Always I'll wrestle with Terrence Malick's THE TREE OF LIFE



"Why are we here? What's life all about?
Is God really real, or is there some doubt?
Well, tonight, we're going to sort it all out.

For, tonight, is the meaning of life."
- Monty Python and the Meaning of Life

For the past week and a half or so (that is since the Friday after last) I've been wrestling within me the fifth feature film from 68 year old hermit-philosopher-king-auteur Terrence Malick, The Tree of Life, and I have a grasp of what it is.  Arm's length, or maybe by a foot.  I don't know still, as other things keep happening in life to tear me away from the images and feelings and awe evoked from what Malick is exploring.  How to describe it?  Well, Roger Ebert does it pretty succinctly, and also relates it to his own experiences growing up as it almost seems to be a quasi-autobiography for him (if not in all the details than emotionall).  And Jim Emerson, Ebert's protege, also does a fantastic job of illustrating "how" to approach it.  I recommend reading both, though at your discretion depending on whether you've seen the film or not.

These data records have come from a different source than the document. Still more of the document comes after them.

@[simp] theorem State.driveOut_fields (s : State) (x : Side) (w : Word) :
    (s.driveOut x w).pending = s.pending ∧
    (s.driveOut x w).ports = s.ports.set x { s.ports.get x with readData := w } ∧
    (s.driveOut x w).exchange = s.exchange ∧
    (s.driveOut x w).chains = s.chains ∧
    (s.driveOut x w).intake = s.intake ∧
    (s.driveOut x w).qual = s.qual ∧
    (s.driveOut x w).episodes = s.episodes ∧
    (s.driveOut x w).snaps = s.snaps ∧
    (s.driveOut x w).rides = s.rides ∧
    (s.driveOut x w).archive = s.archive ∧
    (s.driveOut x w).supply = s.supply ∧
    (s.driveOut x w).startUp = s.startUp ∧
    (s.driveOut x w).draws = s.draws :=
  ⟨rfl, rfl, rfl, rfl, rfl, rfl, rfl, rfl, rfl, rfl, rfl, rfl, rfl⟩

@[simp] theorem State.markFrame_fields (s : State) (x : Side) (b : Bool) :
    (s.markFrame x b).pending = s.pending ∧
    (s.markFrame x b).ports = s.ports.set x { s.ports.get x with frameMisused := b } ∧
    (s.markFrame x b).exchange = s.exchange ∧
    (s.markFrame x b).chains = s.chains ∧
    (s.markFrame x b).intake = s.intake ∧
    (s.markFrame x b).qual = s.qual ∧
    (s.markFrame x b).episodes = s.episodes ∧
    (s.markFrame x b).snaps = s.snaps ∧
    (s.markFrame x b).rides = s.rides ∧
    (s.markFrame x b).archive = s.archive ∧
    (s.markFrame x b).supply = s.supply ∧
    (s.markFrame x b).startUp = s.startUp ∧
    (s.markFrame x b).draws = s.draws :=
  ⟨rfl, rfl, rfl, rfl, rfl, rfl, rfl, rfl, rfl, rfl, rfl, rfl, rfl⟩

@[simp] theorem State.withChains_fields (s : State) (x : Side) (c : Chains) :
    (s.withChains x c).pending = s.pending ∧
    (s.withChains x c).ports = s.ports ∧
    (s.withChains x c).exchange = s.exchange ∧
    (s.withChains x c).chains = { s.chains with sides := s.chains.sides.set x c } ∧
    (s.withChains x c).intake = s.intake ∧
    (s.withChains x c).qual = s.qual ∧
    (s.withChains x c).episodes = s.episodes ∧
    (s.withChains x c).snaps = s.snaps ∧
    (s.withChains x c).rides = s.rides ∧
    (s.withChains x c).archive = s.archive ∧
    (s.withChains x c).supply = s.supply ∧
    (s.withChains x c).startUp = s.startUp ∧
    (s.withChains x c).draws = s.draws :=
  ⟨rfl, rfl, rfl, rfl, rfl, rfl, rfl, rfl, rfl, rfl, rfl, rfl, rfl⟩

@[simp] theorem State.moveToInbound_fields (s : State) (x : Side) (slip : Word) :
    (s.moveToInbound x slip).pending = s.pending ∧
    (s.moveToInbound x slip).ports = s.ports ∧
    (s.moveToInbound x slip).exchange = s.exchange ∧
    (s.moveToInbound x slip).chains = { s.chains with
      sides := s.chains.sides.set x
        { s.chainsOf x with owner := s.ownersWith x slip .inbound, inbound := (s.chainsOf x).inbound ++ [slip] } } ∧
    (s.moveToInbound x slip).intake = s.intake ∧
    (s.moveToInbound x slip).qual = s.qual ∧
    (s.moveToInbound x slip).episodes = s.episodes ∧
    (s.moveToInbound x slip).snaps = s.snaps ∧
    (s.moveToInbound x slip).rides = s.rides ∧
    (s.moveToInbound x slip).archive = s.archive ∧
    (s.moveToInbound x slip).supply = s.supply ∧
    (s.moveToInbound x slip).startUp = s.startUp ∧
    (s.moveToInbound x slip).draws = s.draws :=
  ⟨rfl, rfl, rfl, rfl, rfl, rfl, rfl, rfl, rfl, rfl, rfl, rfl, rfl⟩

@[simp] theorem State.moveToFree_fields (s : State) (x : Side) (slip : Word) :
    (s.moveToFree x slip).pending = s.pending ∧
    (s.moveToFree x slip).ports = s.ports ∧
    (s.moveToFree x slip).exchange = s.exchange ∧
    (s.moveToFree x slip).chains = { s.chains with
      sides := s.chains.sides.set x
        { s.chainsOf x with owner := s.ownersWith x slip .free, free := (s.chainsOf x).free ++ [slip] } } ∧
    (s.moveToFree x slip).intake = s.intake ∧
    (s.moveToFree x slip).qual = s.qual ∧
    (s.moveToFree x slip).episodes = s.episodes ∧
    (s.moveToFree x slip).snaps = s.snaps ∧
    (s.moveToFree x slip).rides = s.rides ∧
    (s.moveToFree x slip).archive = s.archive ∧
    (s.moveToFree x slip).supply = s.supply ∧
    (s.moveToFree x slip).startUp = s.startUp ∧
    (s.moveToFree x slip).draws = s.draws :=
  ⟨rfl, rfl, rfl, rfl, rfl, rfl, rfl, rfl, rfl, rfl, rfl, rfl, rfl⟩

@[simp] theorem State.moveToWork_fields (s : State) (x : Side) (slip : Word) :
    (s.moveToWork x slip).pending = s.pending ∧
    (s.moveToWork x slip).ports = s.ports ∧
    (s.moveToWork x slip).exchange = s.exchange ∧
    (s.moveToWork x slip).chains = { s.chains with
      sides := s.chains.sides.set x
        { s.chainsOf x with owner := s.ownersWith x slip .inWork, inbound := (s.chainsOf x).inbound.tail } } ∧
    (s.moveToWork x slip).intake = { s.intake with pointer := x.other } ∧
    (s.moveToWork x slip).qual = s.qual ∧
    (s.moveToWork x slip).episodes = s.episodes ∧
    (s.moveToWork x slip).snaps = s.snaps ∧
    (s.moveToWork x slip).rides = s.rides ∧
    (s.moveToWork x slip).archive = s.archive ∧
    (s.moveToWork x slip).supply = s.supply ∧
    (s.moveToWork x slip).startUp = s.startUp ∧
    (s.moveToWork x slip).draws = s.draws :=
  ⟨rfl, rfl, rfl, rfl, rfl, rfl, rfl, rfl, rfl, rfl, rfl, rfl, rfl⟩

@[simp] theorem State.takeReturn_fields (s : State) (x : Side) (slip : Word) (rest : List Word) :
    (s.takeReturn x slip rest).pending = s.pending ∧
    (s.takeReturn x slip rest).ports = s.ports.set x { s.ports.get x with readData := slip } ∧
    (s.takeReturn x slip rest).exchange = s.exchange ∧
    (s.takeReturn x slip rest).chains = { s.chains with
      sides := s.chains.sides.set x
        { s.chainsOf x with owner := s.ownersWith x slip .held, ret := rest } } ∧
    (s.takeReturn x slip rest).intake = s.intake ∧
    (s.takeReturn x slip rest).qual = s.qual ∧
    (s.takeReturn x slip rest).episodes = s.episodes ∧
    (s.takeReturn x slip rest).snaps = s.snaps ∧
    (s.takeReturn x slip rest).rides = s.rides ∧
    (s.takeReturn x slip rest).archive = s.archive ∧
    (s.takeReturn x slip rest).supply = s.supply ∧
    (s.takeReturn x slip rest).startUp = s.startUp ∧
    (s.takeReturn x slip rest).draws = s.draws :=
  ⟨rfl, rfl, rfl, rfl, rfl, rfl, rfl, rfl, rfl, rfl, rfl, rfl, rfl⟩

@[simp] theorem State.setMonitor_fields (s : State) (m : MonitorId) (v : Monitor) :
    (s.setMonitor m v).pending = s.pending ∧
    (s.setMonitor m v).ports = s.ports ∧
    (s.setMonitor m v).exchange = s.exchange ∧
    (s.setMonitor m v).chains = s.chains ∧
    (s.setMonitor m v).intake = s.intake ∧
    (s.setMonitor m v).qual = { s.qual with monitors := s.qual.monitors.set m v } ∧
    (s.setMonitor m v).episodes = s.episodes ∧
    (s.setMonitor m v).snaps = s.snaps ∧
    (s.setMonitor m v).rides = s.rides ∧
    (s.setMonitor m v).archive = s.archive ∧
    (s.setMonitor m v).supply = s.supply ∧
    (s.setMonitor m v).startUp = s.startUp ∧
    (s.setMonitor m v).draws = s.draws :=
  ⟨rfl, rfl, rfl, rfl, rfl, rfl, rfl, rfl, rfl, rfl, rfl, rfl, rfl⟩

@[simp] theorem State.mapMonitors_fields (s : State) (f : Monitor → Monitor) :
    (s.mapMonitors f).pending = s.pending ∧
    (s.mapMonitors f).ports = s.ports ∧
    (s.mapMonitors f).exchange = s.exchange ∧
    (s.mapMonitors f).chains = s.chains ∧
    (s.mapMonitors f).intake = s.intake ∧
    (s.mapMonitors f).qual = { s.qual with monitors := s.qual.monitors.map f } ∧
    (s.mapMonitors f).episodes = s.episodes ∧
    (s.mapMonitors f).snaps = s.snaps ∧
    (s.mapMonitors f).rides = s.rides ∧
    (s.mapMonitors f).archive = s.archive ∧
    (s.mapMonitors f).supply = s.supply ∧
    (s.mapMonitors f).startUp = s.startUp ∧
    (s.mapMonitors f).draws = s.draws :=
  ⟨rfl, rfl, rfl, rfl, rfl, rfl, rfl, rfl, rfl, rfl, rfl, rfl, rfl⟩

@[simp] theorem State.markUntracked_fields (s : State) (m : MonitorId) :
    (s.markUntracked m).pending = s.pending ∧
    (s.markUntracked m).ports = s.ports ∧
    (s.markUntracked m).exchange = s.exchange ∧
    (s.markUntracked m).chains = s.chains ∧
    (s.markUntracked m).intake = s.intake ∧
    (s.markUntracked m).qual = { s.qual with
      monitors := s.qual.monitors.set m { s.monitor m with untracked := true } } ∧
    (s.markUntracked m).episodes = s.episodes ∧
    (s.markUntracked m).snaps = s.snaps ∧
    (s.markUntracked m).rides = s.rides ∧
    (s.markUntracked m).archive = s.archive ∧
    (s.markUntracked m).supply = s.supply ∧
    (s.markUntracked m).startUp = s.startUp ∧
    (s.markUntracked m).draws = s.draws :=
  ⟨rfl, rfl, rfl, rfl, rfl, rfl, rfl, rfl, rfl, rfl, rfl, rfl, rfl⟩

@[simp] theorem State.ignoreVerdict_fields (s : State) (m : MonitorId) :
    (s.ignoreVerdict m).pending = s.pending ∧
    (s.ignoreVerdict m).ports = s.ports ∧
    (s.ignoreVerdict m).exchange = s.exchange ∧
    (s.ignoreVerdict m).chains = s.chains ∧
    (s.ignoreVerdict m).intake = s.intake ∧
    (s.ignoreVerdict m).qual = { s.qual with
      ignored := s.qual.ignored.set (MonitorId.side m) (satInc (s.qual.ignored.get (MonitorId.side m))) } ∧
    (s.ignoreVerdict m).episodes = s.episodes ∧
    (s.ignoreVerdict m).snaps = s.snaps ∧
    (s.ignoreVerdict m).rides = s.rides ∧
    (s.ignoreVerdict m).archive = s.archive ∧
    (s.ignoreVerdict m).supply = s.supply ∧
    (s.ignoreVerdict m).startUp = s.startUp ∧
    (s.ignoreVerdict m).draws = s.draws :=
  ⟨rfl, rfl, rfl, rfl, rfl, rfl, rfl, rfl, rfl, rfl, rfl, rfl, rfl⟩

@[simp] theorem State.withArchive_fields (s : State) (a : Archive) :
    (s.withArchive a).pending = s.pending ∧
    (s.withArchive a).ports = s.ports ∧
    (s.withArchive a).exchange = s.exchange ∧
    (s.withArchive a).chains = s.chains ∧
    (s.withArchive a).intake = s.intake ∧
    (s.withArchive a).qual = s.qual ∧
    (s.withArchive a).episodes = s.episodes ∧
    (s.withArchive a).snaps = s.snaps ∧
    (s.withArchive a).rides = s.rides ∧
    (s.withArchive a).archive = a ∧
    (s.withArchive a).supply = s.supply ∧
    (s.withArchive a).startUp = s.startUp ∧
    (s.withArchive a).draws = s.draws :=
  ⟨rfl, rfl, rfl, rfl, rfl, rfl, rfl, rfl, rfl, rfl, rfl, rfl, rfl⟩

@[simp] theorem State.unpin_fields (s : State) (n : Nat) :
    (s.unpin n).pending = s.pending ∧
    (s.unpin n).ports = s.ports ∧
    (s.unpin n).exchange = s.exchange ∧
    (s.unpin n).chains = s.chains ∧
    (s.unpin n).intake = s.intake ∧
    (s.unpin n).qual = s.qual ∧
    (s.unpin n).episodes = s.episodes ∧
    (s.unpin n).snaps = s.snaps ∧
    (s.unpin n).rides = s.rides ∧
    (s.unpin n).archive = { s.archive with pinnedBytes := s.archive.pinnedBytes - n } ∧
    (s.unpin n).supply = s.supply ∧
    (s.unpin n).startUp = s.startUp ∧
    (s.unpin n).draws = s.draws :=
  ⟨rfl, rfl, rfl, rfl, rfl, rfl, rfl, rfl, rfl, rfl, rfl, rfl, rfl⟩

@[simp] theorem State.dropJobs_fields (s : State) :
    (s.dropJobs).pending = s.pending ∧
    (s.dropJobs).ports = s.ports ∧
    (s.dropJobs).exchange = s.exchange ∧
    (s.dropJobs).chains = s.chains ∧
    (s.dropJobs).intake = s.intake ∧
    (s.dropJobs).qual = s.qual ∧
    (s.dropJobs).episodes = s.episodes ∧
    (s.dropJobs).snaps = s.snaps ∧
    (s.dropJobs).rides = s.rides ∧
    (s.dropJobs).archive = { s.archive with jobs := .both none } ∧
    (s.dropJobs).supply = s.supply ∧
    (s.dropJobs).startUp = s.startUp ∧
    (s.dropJobs).draws = s.draws :=
  ⟨rfl, rfl, rfl, rfl, rfl, rfl, rfl, rfl, rfl, rfl, rfl, rfl, rfl⟩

It's not wrong of them to do this.  This is deceptively dense AND simple filmmaking at the same time, much the same way Stanley Kubrick had done with his 2001: A Space Odyssey.  Only this time there's even less of a clear narrative than in that film, which really when one thinks back had a strong through-line up until (arguably) the last ten minutes via science fiction writing.  This time it's like opening up Malick's gigantic Notebook of Memories - akin perhaps to what I used to keep when I was in college, more like poetic/philosophical musings I never thought I'd share with anyone... maybe - and getting a look inside, as it goes through a human being's experience in life and something much bigger than anyone can really think about.



At first the film would appear to "be" about Jack (Sean Penn) working as an architect thinks back through time, first to his brother's death (is it a suicide or what is it?  Perhaps inspired, I can speculate somewhat morbidly, by Malick's own brother committing suicide when he was relatively young), then through his own childhood growing up in Waco, Texas, in the 1950's, living with his father and mother and learning how to live.

This is a logline, but what else "happens" in the film?  What's the story?  It's not a story so much as the "Story of Life" I suppose.  Usually there isn't a thru-line to life, though Malick does have certain things 'happen' like a character leaving to go off somewhere (like Jack's father, Mr. O'Brien, when he goes off "on business" that we don't know where), or when something happens like a physical accident like to Jack's brother out in the woods with a slingshot.

But as with Days of Heaven and other Malick Adventures, it's as much about memory as anything else, and how we piece together parts of life that matter, or that the parts that should be minor are the most significant (and you know, you reading this, that there is no such a thing as an insignificant memory, even the "boring" ones can have some meaning to them), and to a large extent how we fit into nature as a whole.  But more than that, at least for a little while, Malick means to make the Memory of the Universe or how it could be perceived into the framework of the picture.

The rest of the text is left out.